• Exercise description:
Some lines in the entries contain the word "pipelines". Copy all of them.

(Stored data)
○ ○ ○ ○ ○

/-- Settles O14: a difference with no borrow in. -/
theorem subForms : Obligations.SubForms := by
  refine AluInstrs.forms (o := .sub) {} fun d => ?_
  obtain ⟨ha, flags⟩ := d.sub
  refine ⟨?_, flags⟩
  rw [ha, Bool.toNat_false]
  omega

/-- Settles O15: a difference with the C flag as the borrow in. -/
theorem sbcForms : Obligations.SbcForms := AluInstrs.forms (o := .sbc) {} AluDone.sub

/-- Settles O16: A is written, each bit on its own. -/
theorem logicForms : Obligations.LogicForms := by
  refine ⟨AluInstrs.forms (o := .and) {} fun d => ?_, AluInstrs.forms (o := .xor) {} fun d => ?_,
    AluInstrs.forms (o := .or) {} fun d => ?_⟩ <;> obtain ⟨ha, flags⟩ := d.written rfl
  · exact ⟨fun k _ => ha ▸ BitVec.getLsbD_and, flags⟩
  · exact ⟨fun k _ => ha ▸ BitVec.getLsbD_xor, flags⟩
  · exact ⟨fun k _ => ha ▸ BitVec.getLsbD_or, flags⟩

/-- Settles O17: the flags of the difference, and A not written. -/
theorem cpForms : Obligations.CpForms :=
  AluInstrs.forms (o := .cp) {} fun d => ⟨d.a, isZero_sub8 _ _ ▸ d.flags⟩

/-! ## A write of a register or of the byte at HL, with flags (R12) -/

/-- The order of a write of a register and one of the flags does not matter. -/
theorem setZNHC_setR8 (s : State) (r : Reg8) (v : Byte) (z n h c : Option Bool) :
    setZNHC (setR8 s r v) z n h c = setR8 (setZNHC s z n h c) r v := by
  cases r <;> rfl

/-- The flags after `SetZNHC`: those given, and those of before where none is given. -/
theorem flagsAre_setZNHC_getD (hf : u.f = s.f) (k : StepResult) :
    FlagsAre { setZNHC u z nn h c with result := k } (z.getD (flagZ s)) (nn.getD (flagN s)) (h.getD (flagH s))
      (c.getD (flagC s)) := by
  simp only [flagZ, flagN, flagH, flagC, ← hf]
  exact packFlags_bits _ _ _ _

/-- An instruction that writes a register and the flags and does nothing else. -/
theorem form_of_setR8_setZNHC {r : Reg8} (henc : (encode i).map BitVec.toNat = bytes)
    (hexec : exec i s = doneIn n (setZNHC (setR8 s r v) z nn h c)) :
    Form i bytes n s fun t =>
      getR8 t r = v ∧ FlagsAre t (z.getD (flagZ s)) (nn.getD (flagN s)) (h.getD (flagH s)) (c.getD (flagC s)) ∧
      CoreKeptButF s t [r] ∧ BusKept s t := by
  refine form_of_doneIn _ henc hexec ⟨?_, flagsAre_setZNHC_getD (setR8_f s r v) _, ?_, SameBus.busKept {}⟩
  · rw [setZNHC_setR8]
    exact getR8_setR8_same _ r v _
  · rw [setZNHC_setR8]
    exact coreKeptButF_of_fields (regsKept_setR8 (getR8_setZNHC s z nn h c) r v _)

/-- An instruction that writes the flags and does nothing else. -/
theorem form_of_setZNHC (henc : (encode i).map BitVec.toNat = bytes)
    (hexec : exec i s = doneIn n (setZNHC s z nn h c)) :
    Form i bytes n s fun t =>
      FlagsAre t (z.getD (flagZ s)) (nn.getD (flagN s)) (h.getD (flagH s)) (c.getD (flagC s)) ∧
      CoreKeptButF s t [] ∧ BusKept s t :=
  form_of_doneIn _ henc hexec ⟨flagsAre_setZNHC_getD rfl _, coreKeptButF_of_fields, SameBus.busKept {}⟩

/-- An instruction that reads the byte at an address, writes it back and writes the flags. -/
theorem form_of_memWrite_setZNHC {y : Word} (henc : (encode i).map BitVec.toNat = bytes)
    (hexec : exec i s = doneIn n (setZNHC (memWrite (afterRead s y) y w) z nn h c)) :
    Form i bytes n s fun t =>
      FlagsAre t (z.getD (flagZ s)) (nn.getD (flagN s)) (h.getD (flagH s)) (c.getD (flagC s)) ∧
      CoreKeptButF s t [] ∧ BusWritten y w (afterRead s y) t :=
  form_of_doneIn _ henc hexec ⟨flagsAre_setZNHC_getD (by simp) _, coreKeptButF_of_fields, SameBus.busWritten {}⟩

/-! ## INC and DEC (R151) -/

theorem add_one_toNat (v : Byte) : (v + 1).toNat = (v.toNat + 1) % 256 := BitVec.toNat_add v 1

theorem sub_one_toNat (v : Byte) : (v - 1).toNat = (v.toNat + 255) % 256 := by bv_omega

/-- Settles O18: one more or one less, written where the operand was. -/
theorem incDecByte : Obligations.IncDecByte := by
  intro s
  refine ⟨fun r => ?incR, fun r => ?decR, fun v w x hv hw hx => ?hl⟩
  case incR =>
    refine form_imp (form_of_setR8_setZNHC (r := r) (by cases r <;> rfl) rfl) fun t ⟨hr, flags, kept⟩ => ?_
    rw [hr]
    exact ⟨add_one_toNat _, flags, kept⟩
  case decR =>
    refine form_imp (form_of_setR8_setZNHC (r := r) (by cases r <;> rfl) rfl) fun t ⟨hr, flags, kept⟩ => ?_
    rw [hr]
    exact ⟨sub_one_toNat _, flags, kept⟩
  case hl =>
    have hw : w = v + 1 := BitVec.eq_of_toNat_eq (hw.trans (add_one_toNat v).symm)
    have hx : x = v - 1 := BitVec.eq_of_toNat_eq (hx.trans (sub_one_toNat v).symm)
    subst hv hw hx
    exact ⟨form_imp (form_of_memWrite_setZNHC rfl rfl) fun _ => id,
      form_imp (form_of_memWrite_setZNHC rfl rfl) fun _ => id⟩
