-- ==== Sys2Proof/Word.lean ====
section
/-!
DEFINITION. The words of the block: 8-bit bytes and 32-bit register words (00_scope R6, R7).
-/

namespace Sys2Proof

/-- One byte of a message, a frame or a wire layout. -/
abbrev Byte := BitVec 8

/-- One register word: 32 bits, accessed whole and aligned (00_scope R7). -/
abbrev Word := BitVec 32

end Sys2Proof
end

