-- ==== Sys2Proof/Syntax.lean ====
section
/-!
DEFINITION. The commands of the block: one constructor per row of spec/opcode_table.json, in its order,
with the operands the spec gives the command.
-/

namespace Sys2Proof
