-- ==== Sys2Proof/Machine/Parts/Sched.lean ====
section
/-!
DEFINITION. The part of State for the scheduler (11_scheduler): job descriptors, the delay list,
admission, budgets and the engines.
-/

namespace Sys2Proof.Machine

/-- The state of a job descriptor (11_scheduler R307); FREE descriptors are not listed. -/
inductive JobState where
  | delayed
  | waiting
  | ready
  | running
  | done
  deriving DecidableEq, Repr

/-- One job descriptor (11_scheduler R306) with its state. Times are microseconds of station time. -/
structure Job where
  cls : Nat
  kind : Nat
  covered : Bool
  snag : Bool
  preempted : Bool
  late : Bool
  chained : Bool
  status : Nat
  sf : Nat
  seq : Nat
  object : Nat
  deadline : Option Nat
  ready : Nat
  input : Nat
  context : Option Nat
  st : JobState
  /-- The engine that runs it, or ran it last. -/
  engine : Nat
  /-- Dispatched at least once and not DONE (R316). -/
  flight : Bool
  /-- Creation order. -/
  order : Nat
  deriving DecidableEq, Repr

/-- One engine. -/
structure Eng where
  fenced : Bool
  restart : Bool
  /-- Station time in nanoseconds since which it is busy. -/
  busyAt : Option Nat
  /-- Busy nanoseconds of the present second, that second, and the load shown (units 0.1 %). -/
  busy : Nat
  sec : Nat
  load : Nat
  waitMin : Nat
  waitMax : Nat
  waitSum : Nat
  waitN : Nat
  waitMean : Nat
  lanes : Nat
  deriving DecidableEq, Repr

/-- An engine in service that has run nothing (11_scheduler R323). -/
def Eng.zero : Eng := ⟨false, false, none, 0, 0, 0, 0xFFFFFFFF, 0, 0, 0, 0, 0⟩

/-- The scheduler. -/
structure SchedS where
  /-- Descriptors by index, 0 to 4,095. -/
  jobs : KMap Job
  /-- Covered creations that wait for a descriptor, oldest first (R309). -/
  stalled : List Job
  /-- Delay list: tick (10 µs of station time) and descriptor, in release order (R317). -/
  delay : List (Nat × Nat)
  order : Nat
  /-- Jobs admitted in the superframe `admitSf`, by class (R310). -/
  admitTo : KMap Nat
  admitSf : Nat
  /-- Budget used by class in nanoseconds, and the start of the window in nanoseconds (R311). -/
  used : KMap Nat
  winStart : Nat
  eng : KMap Eng
  lateCls : Nat
  lateEng : Nat
  lateOver : Nat
  /-- What SCHED_JOB_WORD1 to 9 return after a read of WORD0. -/
  latched : List Nat
  deriving DecidableEq, Repr

end Sys2Proof.Machine
end

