/-- A static entry placed in a bank: it takes the place of a learned entry of its key (R354). -/
def staticPlace (vid mac port : Nat) (m : KMap EmEnt) : Option (KMap EmEnt × Nat) :=
  let e : EmEnt := ⟨false, true, false, false, vid, mac, port, 0⟩
  if (emFind m false vid mac).isSome then some (emMod (fun _ => e) false vid mac m, 0) else bankPlace emBuckets e m

/-- A static entry staged in the SHADOW banks (R361). -/
def staticAdd (vid mac port : Nat) (s : State) : State × Nat :=
  if (kfind s.lkp.stagedStatics (staticKey vid mac)).isSome then (s, stConflict)
  else if 4096 ≤ s.lkp.stagedStatics.length then (s, stFull)
  else
    match staticPlace vid mac port (pipe s 0).shadow, staticPlace vid mac port (pipe s 1).shadow with
    | some a, some b =>
      let s1 := modPipe 1 (fun x => { x with shadow := b.1, walkReloc := x.walkReloc + b.2 })
        (modPipe 0 (fun x => { x with shadow := a.1, walkReloc := x.walkReloc + a.2 }) s)
      (countReloc (a.2 + b.2) (s1.updLkp fun l => { l with stagedStatics := kins l.stagedStatics (staticKey vid mac) port }), stOk)
    | _, _ => (s, stFull)

/-- The deletion of a static entry staged (R361). -/
def staticDel (vid mac : Nat) (s : State) : State × Nat :=
  if (kfind s.lkp.stagedStatics (staticKey vid mac)).isNone then (s, stEmpty)
  else
    let f (x : Pipe) := { x with shadow := x.shadow.filter (fun e => !(e.2.static && e.2.has false vid mac)) }
    ((modPipe 1 f (modPipe 0 f s)).updLkp fun l => { l with stagedStatics := kdel l.stagedStatics (staticKey vid mac) }, stOk)

/-! IPv6 rules (R364). -/

/-- The rule table as staged. -/
structure RuleTab where
  recs : KMap RuleRec
  bank : KMap LpmKey
  moves : Nat
  deriving DecidableEq, Repr

/-- The stored prefix of a rule. -/
def ruleKey (r : RuleRec) : LpmKey := ⟨1, r.len, r.pfx⟩

/-- A rule record checked against a table and applied to it (R364). -/
def ruleApply (r : RuleRec) (t : RuleTab) : RuleTab × Nat :=
  let b := match kfind t.recs r.index with
    | some o => if r.op = 1 ∧ ruleKey o = ruleKey r then t.bank else lpmDrop (ruleKey o) t.bank
    | none => t.bank
  if r.op = 2 then ({ t with recs := kdel t.recs r.index, bank := b }, stOk)
  else
    let st := firstErr stOk
      [(r.op != 1, stField), (decide (65535 < r.index), stField), (decide (128 < r.len), stField),
       (decide (r.pfx % 2 ^ (128 - r.len) ≠ 0), stField), (decide (2 < r.action ∨ 3 < r.ports ∨ r.zero ≠ 0), stField),
       (t.recs.any (fun e => e.1 != r.index && ruleKey e.2 == ruleKey r), stConflict)]
    if st ≠ stOk then (t, st)
    else match lpmPlace (ruleKey r) b with
      | some x => (⟨kins t.recs r.index r, x.1, t.moves + x.2⟩, stOk)
      | none => (t, stFull)

/-- The records of a message in order (R364, 06_zones R171). -/
def ruleFold : Nat → List RuleRec → RuleTab → RuleTab × Option (Nat × Nat)
  | _, [], t => (t, none)
  | i, r :: l, t =>
    let x := ruleApply r t
    if x.2 = stOk then ruleFold (i + 1) l x.1 else (t, some (i, x.2))

/-- The staged rule table. -/
def ruleTab (s : State) : RuleTab := ⟨s.lkp.stagedRules, s.lkp.ruleShadow, 0⟩

/-- The staged rule table written back. -/
def setRuleTab (t : RuleTab) (s : State) : State :=
  countReloc (2 * t.moves) (s.updLkp fun l => { l with stagedRules := t.recs, ruleShadow := t.bank })

/-- A rule message at its position (R364). -/
def ruleHandler (rs : List RuleRec) : Handler := fun _ s =>
  match ruleFold 0 rs (ruleTab s) with
  | (t, none) => (setRuleTab t s, some (stOk, indexBody 0xFFFF))
  | (_, some (i, st)) => (s, some (st, indexBody i))

/-- RULE: a GMP rule message (R364). -/
def execRule (h : GmpHdr) (rs : List RuleRec) (s : State) : Host.Outcome State Fault Refusal :=
  .next (gmpRequest h (.rule rs) rs.isEmpty true (needs 1) (ruleHandler rs) s)

/-- The bytes of a number in reverse order: register words hold byte 0 of a wire field in bits 7:0. -/
def swapBytes (n v : Nat) : Nat := ofLe (be n v)

/-- The rule that the data registers spell (R366). -/
def ruleOfRegs (s : State) (op : Nat) : RuleRec :=
  let a := Addr.LKP_RULE_ATTR
  let w (m : Nat) := swapBytes 4 (cfg s (Addr.LKP_RULE_PFX + 4 * m) 31 0)
  ⟨op, cfg s a 7 0, cfg s Addr.LKP_RULE_IDX 15 0, w 0 * 2 ^ 96 + w 1 * 2 ^ 64 + w 2 * 2 ^ 32 + w 3, cfg s a 9 8,
   cfg s a 11 10, 0⟩

/-- LAST_STATUS of LKP_RULE_STATUS. -/
def ruleNote (st : Nat) (s : State) : State := s.updLkp fun l => { l with ruleStatus := st }

/-- WRITE or DELETE of LKP_RULE_CTRL (R366). -/
def ruleStage (op : Nat) (s : State) : State × Nat :=
  let x := ruleApply (ruleOfRegs s op) (ruleTab s)
  (ruleNote x.2 (setRuleTab x.1 s), x.2)

/-- READ of LKP_RULE_CTRL (R366). -/
def ruleRead (s : State) : State × Nat :=
  let r := kfind s.lkp.stagedRules (cfg s Addr.LKP_RULE_IDX 15 0)
  let v := r.getD ⟨0, 0, 0, 0, 0, 0, 0⟩
  let s1 := (List.range 4).foldl (fun t m =>
    setForce (rkey (Addr.LKP_RULE_PFX + 4 * m)) (wordOf (swapBytes 4 (v.pfx / 2 ^ (32 * (3 - m)) % 2 ^ 32))) t) s
  let s2 := setForce (rkey Addr.LKP_RULE_ATTR) (wordOf (pack [(v.len, 0), (v.action, 8), (v.ports, 10)])) s1
  let st := if r.isSome then stOk else stEmpty
  (ruleNote st (s2.updLkp fun l => { l with rulePresent := r.isSome }), st)

/-- A write of LKP_RULE_CTRL (R366). -/
def ruleCtrlWord (v : Word) (s : State) : State × Nat :=
  if bit v 0 && bit v 1 then (ruleNote stField s, stField)
  else
    let x := if bit v 0 then ruleStage 1 s else if bit v 1 then ruleStage 2 s else (s, stOk)
    if isErr x.2 || !bit v 2 then x else ruleRead x.1

/-- RULE_WRITE: a write of 1 to WRITE in LKP_RULE_CTRL (R364, R366). -/
def execRuleWrite (h : GmpHdr) (s : State) : Host.Outcome State Fault Refusal :=
  .next (gmpWord h Addr.LKP_RULE_CTRL 1#32 1 (ruleCtrlWord 1#32) s)

/-- RULE_DELETE: a write of 1 to DELETE in LKP_RULE_CTRL (R366). -/
def execRuleDelete (h : GmpHdr) (s : State) : Host.Outcome State Fault Refusal :=
  .next (gmpWord h Addr.LKP_RULE_CTRL 2#32 1 (ruleCtrlWord 2#32) s)

/-- RULE_READ: a write of 1 to READ in LKP_RULE_CTRL (R366). -/
def execRuleRead (h : GmpHdr) (s : State) : Host.Outcome State Fault Refusal :=
  .next (gmpWord h Addr.LKP_RULE_CTRL 4#32 1 (ruleCtrlWord 4#32) s)

/-- The governing rule of an address (R359, R364). -/
def governRule (rs : KMap RuleRec) (addr : Nat) : Option RuleRec :=
  (rs.filter (fun e => addr / 2 ^ (128 - e.2.len) == e.2.pfx / 2 ^ (128 - e.2.len))).foldl (fun (b : Option RuleRec) e =>
    match b with
    | some x => if x.len < e.2.len then some e.2 else b
    | none => some e.2) none

/-- The port of an UPLINK rule, none where the chosen link is down (R364). -/
def uplinkPort (s : State) (r : RuleRec) : Option Nat :=
  let p := r.ports % 2
  let isUp (i : Nat) := s.gmp.link.getD i false
  if isUp p then some p else if r.ports.testBit 1 && isUp (1 - p) then some (1 - p) else none

/-- The port on which a datagram that is no response leaves for a session (R364). -/
def notifyPort (s : State) (x : Session) : Option Nat :=
  match x.peer.bind (governRule s.lkp.rules) with
  | none => some x.port
  | some r => if r.action = 0 then some x.port else if r.action = 1 then uplinkPort s r else none

/-! Commits (R360). -/

/-- Both pipelines swap LIVE and SHADOW at a COMMIT entry with OK, and the catch-up copies the new LIVE bank into
the new SHADOW bank (R360). A swap that meets a catch-up shows in BANK when that has ended. -/
def lkpSwap (s : State) : State :=
  let turn := !s.lkp.catchup
  (zoneCommit s).updLkp fun l =>
    { l with pipes := l.pipes.map (fun q => { q with live := q.shadow, bank := if turn then 1 - q.bank else q.bank }),
             statics := l.stagedStatics, rules := l.stagedRules, ruleLive := l.ruleShadow,
             swapDue := !turn, catchup := true }

/-- A DISCARD copies LIVE into SHADOW (R360; 02_journal R58). -/
def lkpDiscard (s : State) : State :=
  (zoneDiscard s).updLkp fun l =>
    { l with pipes := l.pipes.map (fun q => { q with shadow := q.live }), stagedStatics := l.statics,
             stagedRules := l.rules, ruleShadow := l.ruleLive }

/-- CATCHUP_END: the catch-up ends, and a swap that waits for it follows with its own (R360). -/
def execCatchupEnd (s : State) : Host.Outcome State Fault Refusal :=
  if !s.lkp.catchup then .next s
  else if s.lkp.swapDue then
    .next (s.updLkp fun l => { l with pipes := l.pipes.map (fun q => { q with bank := 1 - q.bank }), swapDue := false })
  else .next (s.updLkp fun l => { l with catchup := false })

/-- TABLE_REBUILD: an entry of the zone table (0) or of the rule table fails its check in both pipelines, and the
table is rebuilt from its source (R350). -/
def execTableRebuild (table : Nat) (s : State) : Host.Outcome State Fault Refusal :=
  let s1 := lkpCnt 8 s
  if table = 0 then
    .next (s1.updLkp fun l => { l with
      zoneLive := lpmBuild (s1.scr.cov.zones.map (fun e => e.2.key)) [],
      zoneShadow := lpmBuild (s1.scr.staged.map (fun e => e.2.key)) [] })
  else
    .next (s1.updLkp fun l => { l with
      ruleLive := lpmBuild (l.rules.map (fun e => ruleKey e.2)) [],
      ruleShadow := lpmBuild (l.stagedRules.map (fun e => ruleKey e.2)) [] })

/-! Commands (R361, R362). -/

/-- The 16 bytes of an entry as one little-endian number (R351). -/
def emBits (e : EmEnt) : Nat :=
  let body (hit aged : Bool) := pack [(if e.node then 2 else 1, 0), (b2n e.static, 2), (b2n hit, 3), (b2n aged, 4), (e.vid, 8),
    (if e.node then e.addr else swapBytes 6 e.addr, 32), (e.port, 80), (e.via, 96)]
  body e.hit e.aged + crc32c (le 14 (body false false)) % 2 ^ 16 * 2 ^ 112

/-- LKP_RES0 to LKP_RES3 loaded with an entry. -/
def setRes (e : EmEnt) (s : State) : State :=
  s.updLkp fun l => { l with res := (List.range 4).map (fun m => wordOf (emBits e / 2 ^ (32 * m))) }

/-- The key that LKP_KEY0 to LKP_KEY2 spell for a kind (R366): VID and address. -/
def keyRegs (s : State) (node : Bool) : Nat × Nat :=
  if node then (0, cfg s Addr.LKP_KEY0 31 16)
  else (cfg s Addr.LKP_KEY0 11 0, swapBytes 6 (cfg s Addr.LKP_KEY1 31 0 + 2 ^ 32 * cfg s Addr.LKP_KEY2 15 0))

/-- SEARCH (R361). -/
def cmdSearch (p : Nat) (node : Bool) (s : State) : State × Nat :=
  let k := keyRegs s node
  let x := pipeLookup (servedBy s p) node k.1 k.2 s
  match x.2 with
  | some e => (setRes e x.1, stOk)
  | none => (x.1, stEmpty)

/-- NEXT (R361, R362). -/
def cmdNext (p : Nat) (s : State) : State × Nat :=
  let q := servedBy s p
  let c := selVal s Addr.LKP_CURSOR
  let start := c % 2 ^ 16 * 4 + c / 2 ^ 16
  let s0 := s.updLkp fun l => { l with lastPipe := q, walkEnd := false }
  let s1 := if start = 0 ∧ !s.lkp.walkEnd then modPipe q (fun x => { x with walkReloc := 0 }) s0 else s0
  let setCur (n : Nat) (t : State) := setForce (rkey Addr.LKP_CURSOR) (wordOf (n / 4 % 2 ^ 16 + n % 4 * 2 ^ 16)) t
  match if s.lkp.walkEnd then none else (pipe s q).live.find? (fun e => decide (start ≤ e.1)) with
  | some (i, e) => (setCur (i + 1) ((setRes e s1).updLkp fun l => { l with walkEnd := decide (i + 1 = 262144) }), stOk)
  | none => (setCur 0 s1, stEmpty)
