-- ==== Sys2Proof/Machine/Evr.lean ====
section
/-!
DEFINITION. The event recorder's log (20_event_recorder R489 to R493): the end of a record's write, LOG_READ and
LOG_ERASE. Capture and the queue stand in Machine/Ops.lean.
-/

namespace Sys2Proof.Machine

open Sys2Proof

/-- A GMP request that makes no entry and whose work is a job of a class with admission (11_scheduler R304,
R310): the right, the admission, then `f`. -/
def gmpServe (h : GmpHdr) (typ right cls : Nat) (f : Session → State → State × (Nat × List Nat)) (s : State) : State :=
  gmpPlain h typ right (fun x t =>
    let a := admitTo cls t
    if a.2 then f x (bumpW Addr.SCHED_CLASS_SEL cls Addr.SCHED_CLASS_CNT_JOBS a.1) else (a.1, (stBusy, []))) s

/-- An erase that waited for the write in progress is compared and begun, or refused (R493 steps 1 and 2). -/
def eraseBegin (s : State) : State :=
  match s.evr.eraseWait with
  | none => s
  | some (j, total) =>
    let s1 := s.updEvr fun e => { e with eraseWait := none }
    if total ≠ s.evr.total then
      modSession j.sess (fun y => { y with outstanding := y.outstanding - 1 }) (reply j.sess 0x39 j.reqId stStale [] s1)
    else
      let b := s.evr.total
      s1.updEvr fun e => { e with erasing := some { j with before := b } }

/-- The log when a record has been written into its next slot (R489). -/
def slotPut (x : LogSlot) (s : State) : State :=
  s.updEvr fun e => { e with log := kins e.log e.total x, total := e.total + 1, writing := none }

/-- The second attempt at a record whose first write failed: into the next slot, as a LOG_FULL record where
that is the last one, or discarded from a full log (R489, R491). -/
def rewrite (r : EvrRec) (s : State) : State :=
  if s.evr.cap ≤ s.evr.total then bump Addr.EVR_CNT_DISCARDED s
  else if s.evr.total + 1 = s.evr.cap ∧ r.trig ≠ 0x04 then
    alarm Addr.EVR_ALARM 1 (s.updEvr fun e => { e with writing := some (evrFullRec r), again := true, full := true })
  else s.updEvr fun e => { e with writing := some r, again := true }

/-- RECORD_WRITTEN: the write of a record and its read-back end; `same` is the comparison, `ok0` and `ok1` the
channels' programs (R489). -/
def execRecordWritten (same ok0 ok1 : Bool) (s : State) : Host.Outcome State Fault Refusal :=
  match s.evr.writing with
  | none => .next s
  | some r =>
    let n := nvmWrite ok0 ok1 (regionOff s 8 + 256 * s.evr.total) s
    let s1 := n.1
    if same && n.2 then
      let s2 := bump Addr.EVR_CNT_WRITTEN (slotPut (.valid r) s1)
      .next (evrKick 17 (eraseBegin (notify 4 (fun _ => true) (.bytes 6 (evrWire r)) s2)))
    else
      let s2 := bump Addr.EVR_CNT_TORN (alarm Addr.EVR_ALARM 2 (slotPut .torn s1))
      if s.evr.again then .next (evrKick 17 (eraseBegin (bump Addr.EVR_CNT_WRITE_ERR s2)))
      else .next (rewrite r s2)

/-- The bytes of a slot as stored: those of a torn slot are open (R489, R492). -/
def slotBytes (free : Nat) (i : Nat) (x : Option LogSlot) : List Nat :=
  match x with
  | some (.valid r) => evrWire r
  | some .torn => (List.range 256).map fun b => (Config.freeByte (free + 256 * i + b)).toNat
  | none => List.replicate 256 0xFF

/-- LOG_READ served (17_host R439): NEXT, TOTAL and the records from FIRST. -/
def logRead (first count zeros : Nat) (s : State) : State × (Nat × List Nat) :=
  if zeros ≠ 0 ∨ 15 < count then (s, (stField, []))
  else
    let t := s.evr.total
    if count = 0 ∨ t ≤ first then (s, (stEmpty, be 4 first ++ be 4 t))
    else
      let n := min count (t - first)
      let rs := (List.range n).flatMap fun i => slotBytes s.free i (kfind s.evr.log (first + i))
      (s.updFree (· + 256 * n), (stOk, be 4 (first + n) ++ be 4 t ++ rs))

/-- LOG_READ (R492, 17_host R439). -/
def execLogRead (h : GmpHdr) (first count zeros : Nat) (s : State) : Host.Outcome State Fault Refusal :=
  .next (gmpServe h 0x38 0 21 (fun _ => logRead first count zeros) s)

/-- LOG_ERASE (R493, 17_host R439): refused while another runs; otherwise it waits for the write in progress. -/
def execLogErase (h : GmpHdr) (total : Nat) (s : State) : Host.Outcome State Fault Refusal :=
  match gmpIntake h 0x39 s with
  | (s1, none) => .next s1
  | (s1, some x) =>
    if !hasRight s1 x.ident 8 then .next (reply h.sess 0x39 h.reqId stAuth [] s1)
    else if s1.evr.erasing.isSome || s1.evr.eraseWait.isSome then .next (reply h.sess 0x39 h.reqId stBusy [] s1)
    else
      let j : EraseJob := ⟨h.sess, h.reqId, x.ident, 0⟩
      let s2 := modSession h.sess (fun y => { y with outstanding := y.outstanding + 1 })
        (s1.updEvr fun e => { e with eraseWait := some (j, total) })
      .next (if s2.evr.writing.isSome then s2 else eraseBegin s2)

/-- LOG_ERASE_DONE: the region is erased; the first record of the new log is LOG_ERASED (R493 steps 3 and 4). -/
def execLogEraseDone (s : State) : Host.Outcome State Fault Refusal :=
  match s.evr.erasing with
  | none => .next s
  | some j =>
    let r := evrCapture 0x03 ([j.ident] ++ be 4 j.before) s
    let t := now s
    let s1 := s.updEvr fun e =>
      { e with log := [], total := 0, full := false, erasing := none, queue := r :: e.queue, seq := e.seq + 1,
               lost := 0, prevSt := some t, setSince := false }
    let s2 := evrKick 17 s1
    .next (match session s2 j.sess with
      | some x => if x.ident = j.ident then
          modSession j.sess (fun y => { y with outstanding := y.outstanding - 1 }) (reply j.sess 0x39 j.reqId stOk [] s2)
        else s2
      | none => s2)

end Sys2Proof.Machine
end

○ ○ ○ ○ ○

• Reply to the exercise:
/-- Both pipelines swap LIVE and SHADOW at a COMMIT entry with OK, and the catch-up copies the new LIVE bank into
/-- TABLE_REBUILD: an entry of the zone table (0) or of the rule table fails its check in both pipelines, and the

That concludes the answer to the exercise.